FIG. 3c shows a High Resolution Transmission Electron Microscope (HRTEM) of monodisperse spherical iron oxide (magnetite) nanoparticles with a diameter of 12nm, indicating that the resulting nanoparticles are highly crystallized.
FIG. 4 shows XAS (left) and XMCD (right) spectra of iron oxide 12nm in diameter, and two reference phase materials γ -Fe for comparison2O3And Fe3O4XAS and XMCD spectra of (a); it is almost identical to the spinel lattice structure of the reference material in terms of lattice constant, with a difference of about 1%. Results from XAS and XMCD data for (gamma-Fe)2O3)1-x(Fe3O4)xQuantitative calculations were made for the composition of the iron oxide nanoparticles in the form in which the diameter of the nanoparticles was 12nm when x is 0.68.

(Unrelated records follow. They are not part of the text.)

/-- The register that an access was based on, for R86: the address register, the tag of the alternative used and
the write its value comes from. -/
structure BaseRef where
  reg : Nat
  tag : Tag := []
  gen : Nat := 0
  deriving DecidableEq, Repr

/-- A constituent of a merged atomic that another request carries (R243): its name, its context, its arrival,
slot, bundle and base register. -/
structure Acc1 where
  id   : Nat
  n    : Nat
  rel  : Nat := 0
  arr  : Option Nat := none
  slot : Nat := 2
  ba   : Nat := 0
  base : Option BaseRef := none
  deriving DecidableEq, Repr

/-- One access on its way (R154 to R157): the context that issued it, its place in program order (`seq`) and by
release (`rel`, R156, R168), its effective address and the address it started from, the place (0 own, 1 peer, 2
another cluster, 3 device, 4 remote, 5 host), the home and the scratch offset there, the bytes a store carries and, where it is
held, their poison and fault mark (R129), an atomic's operation and operands, the class, where the answer goes, what completes with
it, the base register it came from (R86: register, alternative tag, generation) and what it waits for. -/
structure Acc where
  id     : Nat
  n      : Nat
  kind   : AccKind
  seq    : Nat := 0
  rel    : Nat := 0
  ea     : Nat := 0
  ea0    : Nat := 0
  place  : Nat := 0
  home   : Nat := 0
  off    : Nat := 0
  mv     : Bool := false
  size   : Nat := 0
  data   : List Byte := []
  bad    : List Bool := []
  mark   : Option TrapRec := none
  aop    : Nat := 0
  x      : Word := 0
  y      : Word := 0
  ret    : Bool := false
  mrg    : Bool := false
  cls    : Nat := 0
  dst    : AccDst := .none
  due    : Nat := 0
  arr    : Option Nat := none
  base   : Option BaseRef := none
  moved  : Word := 0
  hops   : Nat := 0
  slot   : Nat := 2
  ba     : Nat := 0
  scy    : Word := 0
  tag    : Tag := []
  merged : List Acc1 := []
  after  : List Nat := []
  deriving DecidableEq, Repr

/-- The answer of a performed access travelling to its core: bytes read, their poison, a page fault or chain
that a chase met (R152), and the cycle of its arrival: not before `at'`, and with `exact` in that cycle. -/
structure Resp where
  acc    : Acc
  bytes  : List Byte := []
  bad    : List Bool := []
  fault  : Option TrapRec := none
  at'    : Nat := 0
  exact  : Bool := false
  deriving DecidableEq, Repr

/-- One porch entry (R142): the access it holds a place for. It is free when its data has arrived and the
issuing context's count has reached `due`, or its request has been discarded: `tag` is the alternative it is for. -/
structure PorchE where
  id      : Nat
  n       : Nat
  due     : Nat
  arrived : Bool := false
  dead    : Bool := false
  overdue : Bool := false
  tag     : Tag := []
  deriving DecidableEq, Repr

/-- A write or atomic to be made at a scratchpad port at the end of this cycle (R145): its rank in the order
of R145 and the access. `bad` is the poison that an engine's bytes carry; `oor`: `SOOR` records it where it is out of range
(R147, R215). -/
structure PortW where
  rank : Nat
  acc  : Acc
  bad  : List Bool := []
  oor  : Bool := true
  deriving DecidableEq, Repr

/-! ### Commands of the engines -/

/-- A copy shape register (R227). -/
structure XShape where
  ext  : BitVec 32 := 0
  dstr : BitVec 48 := 0
  sstr : BitVec 48 := 0
  deriving DecidableEq, Repr

/-- Where the source of a started element lies: place, home, scratch offset and core. -/
structure SrcAt where
  place : Nat := 3
  home  : Nat := 0
  off   : Nat := 0
  core  : Nat := 0
  deriving DecidableEq, Repr

/-- An element of a copy command that has started and is not yet written (R166, R236): its number, where it goes, its source
while that has yet to be read (`src`), what it carries, and what a chase of its source and of its destination adds to
the register of the base once that access completes (`addS`, `addD`, R86, R235). For a sweep, `x` is the word read and `y` its replacement
(R296). -/
structure Flight where
  q     : Nat
  place : Nat := 3
  home  : Nat := 0
  off   : Nat := 0
  core  : Nat := 0
  src   : Option SrcAt := none
  bytes : List Byte := []
  bad   : List Bool := []
  x     : Word := 0
  y     : Word := 0
  addS  : Option Word := none
  addD  : Option Word := none
  deriving DecidableEq, Repr

/-- A command of a copy engine (R229, R230, R296): operation 2 `xcopy`, 3 `xgather`, 4 `xscatter`, 5 `xfill`,
6 `tsweep`; bases, fill value, dimensions, element size, the issuing bundle. `elemAt`: elements below it have
started; those of `flight` are yet to be written. `halted`: it starts no more. `index`: the index in use. `phase`: 0 queued, 1 running, 2 suspended on the fault `waitF`, 3 its status word waits for a place.
`baseD` and `baseS`: the registers of its unindexed bases (R235). A sweep keeps its code and count. `since`: the cycle in
which it took its queue entry; `away`: it has left its engine with its context, suspended (R237). -/
structure CopyCmd where
  id     : Nat
  n      : Nat
  op     : Nat
  eng    : Nat := 0
  dst    : Nat := 0
  src    : Nat := 0
  idx    : Nat := 0
  fill   : Word := 0
  dims   : List XShape := []
  elem   : Nat := 1
  len    : Nat := 0
  sw     : Option Nat := none
  arr    : Option Nat := none
  ba     : Nat := 0
  scy    : Word := 0
  elemAt : Nat := 0
  phase  : Nat := 0
  waitF  : Option Nat := none
  baseD  : Option BaseRef := none
  baseS  : Option BaseRef := none
  flight : List Flight := []
  halted : Bool := false
  index  : Option (Nat × Word) := none
  code   : Nat := 0
  count  : Nat := 0
  since  : Nat := 0
  after  : List Nat := []
  tag    : Tag := []
  away   : Bool := false
  deriving DecidableEq, Repr

/-- A relocation command (R285): operation 0 `tmove`, 1 `tunmark`, 2 `tunmark.f`, with its own copy of the table
(R284). `phase`: 0 queued or between tiles, 1 FREEZE, 2 DRAIN, 3 COPY, 4 MARK, 5 RELEASE, 6 finished, its status word still to
be written.
`stores`: the writes queued at the old home (R288). -/
structure RelocCmd where
  id     : Nat
  n      : Nat
  op     : Nat
  src    : Nat := 0
  dst    : Nat := 0
  len    : Nat := 0
  sw     : Option Nat := none
  arr    : Option Nat := none
  ba     : Nat := 0
  scy    : Word := 0
  table  : TMap TEntry := []
  phase  : Nat := 0
  tile   : Nat := 0
  srcH   : Nat := 0
  dstH   : Nat := 0
  stores : List Acc := []
  code   : Nat := 0
  waitF  : Option Nat := none
  since  : Nat := 0
  after  : List Nat := []
  tag    : Tag := []
  deriving DecidableEq, Repr

/-- A link command (R327): operation 0 `lsend`, 1 `lrecv`, 2 `lred`. `dueAt`: the issue count at which a receive
falls due, `timed`: it names a tick. `gone`: the send has departed, or the receive's flits are counted. `sent`: flits of
a send not yet written at the destination. -/
structure LinkCmd where
  id     : Nat
  n      : Nat
  op     : Nat
  dst    : Nat := 0
  src    : Nat := 0
  tick   : Word := 0
  slot   : Nat := 0
  flits  : Nat := 0
  fmt    : BitVec 32 := 0
  timed  : Bool := false
  dueAt  : Nat := 0
  arr    : Option Nat := none
  ba     : Nat := 0
  scy    : Word := 0
  gone   : Bool := false
  sent   : List Nat := []
  waitF  : Option Nat := none
  since  : Nat := 0
  after  : List Nat := []
  tag    : Tag := []
  deriving DecidableEq, Repr

/-- A routine (R206, R208, R224): 0 `mcall`, 1 `mzero`, 2 `mpgm`, with the parameters as issued, the
microwords it runs, and its state (R222): microword address, micro-loops (first word, iterations left), pointers,
tile, layouts, plane counts, and the place within a BPI block. `since`: the cycle of its issue; `ord`: its place in
the queue; `busy`: owned cycles until the next word; `winAt`: `WIN`; `ended`: `END` has run; `waitF`: paused; `away`: it has left its array with its context, paused (R213). -/
structure Routine where
  id     : Nat
  n      : Nat
  op     : Nat
  idx    : Nat := 0
  std    : Bool := false
  fi     : Bool := false
  fo     : Bool := false
  mp     : List Word := []
  fmt    : BitVec 32 := 0
  prog   : List Word := []
  pack   : Nat := 0
  arr    : Option Nat := none
  ba     : Nat := 0
  scy    : Word := 0
  since  : Nat := 0
  ord    : Nat := 0
  begun  : Bool := false
  ended  : Bool := false
  uw     : Nat := 0
  loops  : List (Nat × Nat) := []
  pa     : Nat := 0
  ra     : Nat := 0
  ora    : Nat := 0
  pb     : Nat := 0
  rb     : Nat := 0
  orb    : Nat := 0
  pd     : Nat := 0
  rd     : Nat := 0
  qa     : Nat := 0
  qb     : Nat := 0
  ps     : Nat := 0
  tb     : Nat := 0
  t      : Nat := 0
  kstep  : Nat := 0
  ka     : Nat := 0
  kb     : Nat := 0
  kmA    : Bool := false
  kmB    : Bool := false
  plA    : Nat := 8
  plB    : Nat := 8
  scA    : Bool := false
  scB    : Bool := false
  provOn : Bool := true
  prov   : Word := 0
  provK  : Nat × Nat × Nat × Nat := (0, 0, 0, 0)
  row    : Nat := 0
  drow   : Nat := 0
  busy   : Nat := 0
  winAt  : Nat := 0
  waitF  : Option Nat := none
  after  : List Nat := []
  tag    : Tag := []
  away   : Bool := false
  deriving DecidableEq, Repr

/-! ### The larder -/

/-- What a larder entry performs at its release (R127). An arrival keeps the count and the accesses that it waits for
(R139, R253). -/
inductive HeldOp where
  | store (a : Acc)
  | atomic (a : Acc)
  | arrive (b slot ba due : Nat) (refs : List Nat)
  | wset (w lo hi : Nat)
  | spawn (a : Acc)
  | copy (c : CopyCmd)
  | reloc (c : RelocCmd)
  | link (c : LinkCmd)
  | routine (r : Routine)
  | raise (t : TrapRec)
  deriving DecidableEq, Repr

/-- A larder entry (R127): its tag, its place in program order and its arrival. `trap` is raised instead of
the effect at its release (poisoned data, R151). `dead`: its tag
holds a contrary literal. `fired`: its trap has been raised, and the entry stays until `sret` (R347). -/
structure Held where
  id   : Nat
  tag  : Tag := []
  seq  : Nat := 0
  op   : HeldOp
  arr  : Option Nat := none
  trap : Option TrapRec := none
  dead : Bool := false
  fired : Bool := false
  deriving DecidableEq, Repr

/-! ### Sequencing -/

/-- One loop level (R93); `carry` for the level of a carry loop (R309); `began`: the bundles issued when its
current iteration began (R361). -/
structure Level where
  index : Word := 0
  count : Word := 0
  start : Nat := 0
  stop  : Nat := 0
  carry : Bool := false
  began : Nat := 0
  deriving DecidableEq, Repr

/-- An armed sticky slot: the operation as it will be re-issued (R38). -/
structure Sticky where
  slot : Nat
  i    : Instr
  k    : Nat := 0
  deriving DecidableEq, Repr

/-- A bundle of the group in progress: its address, its length in bytes, its header and operations, and
how many of its issues remain; `names`: where the names of its operations begin, once a bundle behind it has issued
(R98), so that names follow program order; `early`: it has taken its issue before a bundle that stands before it, and has its
effect behind that one (R98, R99). -/
structure GBundle where
  addr : Nat
  len  : Nat := 2
  hdr  : BHdr := {}
  ops  : List RawOp := []
  left : Nat := 1
  names : Option Nat := none
  early : Bool := false
  deriving DecidableEq, Repr

/-- A candidate of the cupboard (R261). -/
structure Cand where
  key : BitVec 32 := 0
  idx : BitVec 32 := 0
  bad : Bool := false
  deriving DecidableEq, Repr

/-- A floating-point event on its way to `FEL` (R73): visible at count `due`, its key, its kind and the
bundle's address, under the tag of its alternative. -/
structure FelP where
  due  : Nat
  key  : Nat × Nat × Nat
  kind : Nat
  ba   : Nat
  tag  : Tag := []
  deriving DecidableEq, Repr

/-- The part of a context that a restart mark copies (R104), with the results still due of the mark's own
bundle. -/
structure Regs where
  sa       : RegFile 64 1 := {}
  v        : RegFile 1024 32 := {}
  g        : TMap GVal := []
  gpend    : List (Later GVal) := []
  opens    : List OpenG := []
  gwatch   : List (Nat × Tag × TrapRec) := []
  gtraps   : List (Tag × TrapRec) := []
  mp       : TMap Word := []
  mpPend   : List (Later Word) := []
  xs       : TMap XShape := []
  xsPend   : List (Later XShape) := []
  fmt      : BitVec 32 := 0x08814411
  fmtPend  : List (Later (BitVec 32 × BitVec 32)) := []
  ql       : TMap (BitVec 9) := []
  qlPend   : List (Later (BitVec 9)) := []
  fel      : BitVec 64 := 0x7800000000000000
  felKey   : Nat × Nat × Nat := (0, 0, 0)
  felPend  : List FelP := []
  loops    : List Level := []
  sticky   : List Sticky := []
  deriving DecidableEq, Repr

/-- The state of a carry loop (R309), held by member 0: next iteration, trip count, iterations left, width, the
carry mask, the address of the guess routine, the phase of the round (0 guess routine, 1 body, 2 after `cchk`, 3 the
next round is to start) and the members accepted. -/
structure CarryL where
  on     : Bool := false
  i      : Word := 0
  t      : Word := 0
  r      : Word := 0
  w      : Nat := 2
  mask   : BitVec 10 := 0
  start  : Nat := 0
  phase  : Nat := 0
  taken  : Nat := 0
  deriving DecidableEq, Repr

/-- The restart shadow (R104): the registers, the CONSUMED counts of the context's slots, the address of
the next bundle and the carry loop with its round (R315). What has a name from `seq` on was issued after the mark; `csr`: the writes of
special registers that were on their way at the mark. -/
structure Shadow where
  regs     : Regs := {}
  consumed : TMap (BitVec 32) := []
  addr     : Nat := 0
  seq      : Nat := 0
  csr      : List (Nat × Nat × Word) := []
  cloop    : CarryL := {}
  deriving DecidableEq, Repr

/-- An operation of the context that has not performed (for fences and drains, R161, R163): its kind (0 L,
1 S, 2 A, 3 X, 4 M) and home class (0 own, 1 cluster, 2 chip, 3 beyond; 0 for X and M). `perf`: it has
performed; `lands`: its data has yet to reach the core (R157), for a load of fixed latency until the core's unfrozen cycle
`rdy`. -/
structure OutOp where
  id   : Nat
  seq  : Nat
  kind : Nat
  home : Nat := 0
  perf : Bool := false
  lands : Bool := false
  rdy  : Nat := 0
  deriving DecidableEq, Repr

/-- A fence in force: its members, the after-kinds it holds back, and its arrival (R161). `heldB`: the larder
entries that a point kept in a carry round puts before it (R406). -/
structure FencePt where
  seq     : Nat
  members : List Nat := []
  ak      : BitVec 5 := 0
  arr     : Option Nat := none
  slot    : Nat := 2
  ba      : Nat := 0
  heldB   : List Nat := []
  deriving DecidableEq, Repr

/-- An arrival that an operation makes when its result becomes visible at count `due`, once the accesses `refs`
have landed (R139, R253). DEDUCED (log 30). -/
structure ArrP where
  due  : Nat
  bar  : Nat
  slot : Nat := 0
  ba   : Nat := 0
  refs : List Nat := []
  seq  : Nat := 0
  deriving DecidableEq, Repr

/-- What reaches a barrier in cycle `at'` (R252): an arrival, or with `set` a `bset`. -/
structure BarIn where
  cluster : Nat
  bar     : Nat
  at'     : Nat
  core    : Nat := 0
  b       : Bool := false
  slot    : Nat := 0
  ba      : Nat := 0
  set     : Option (BitVec 16 × Bool) := none
  deriving DecidableEq, Repr

/-- What a context does (R358, R359, R110). -/
inductive Mode where
  | off | running | stopped | switchedOut | halted
  deriving DecidableEq, Repr

/-- What a context waits for beyond its own bundle: a fault by its name (`Module.waits`). -/
inductive Hold where
  | none
  | fetch (f : Nat)     -- R27, R369: the fetch fault
  | data (f : Nat)      -- R354: rolled back, until the entry is marked done
  deriving DecidableEq, Repr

FIG. 5 shows the powder X-ray diffraction pattern (XRD) of spherical iron oxide nanoparticles of 12nm diameter synthesized according to example 2, in which magnetite (Fe) is obtained3O4) The XRD pattern of the nanoparticles indicates that the nanoparticles are highly crystallized.
Example 3: mass synthesis of monodisperse and spherical iron oxide nanoparticles- (B)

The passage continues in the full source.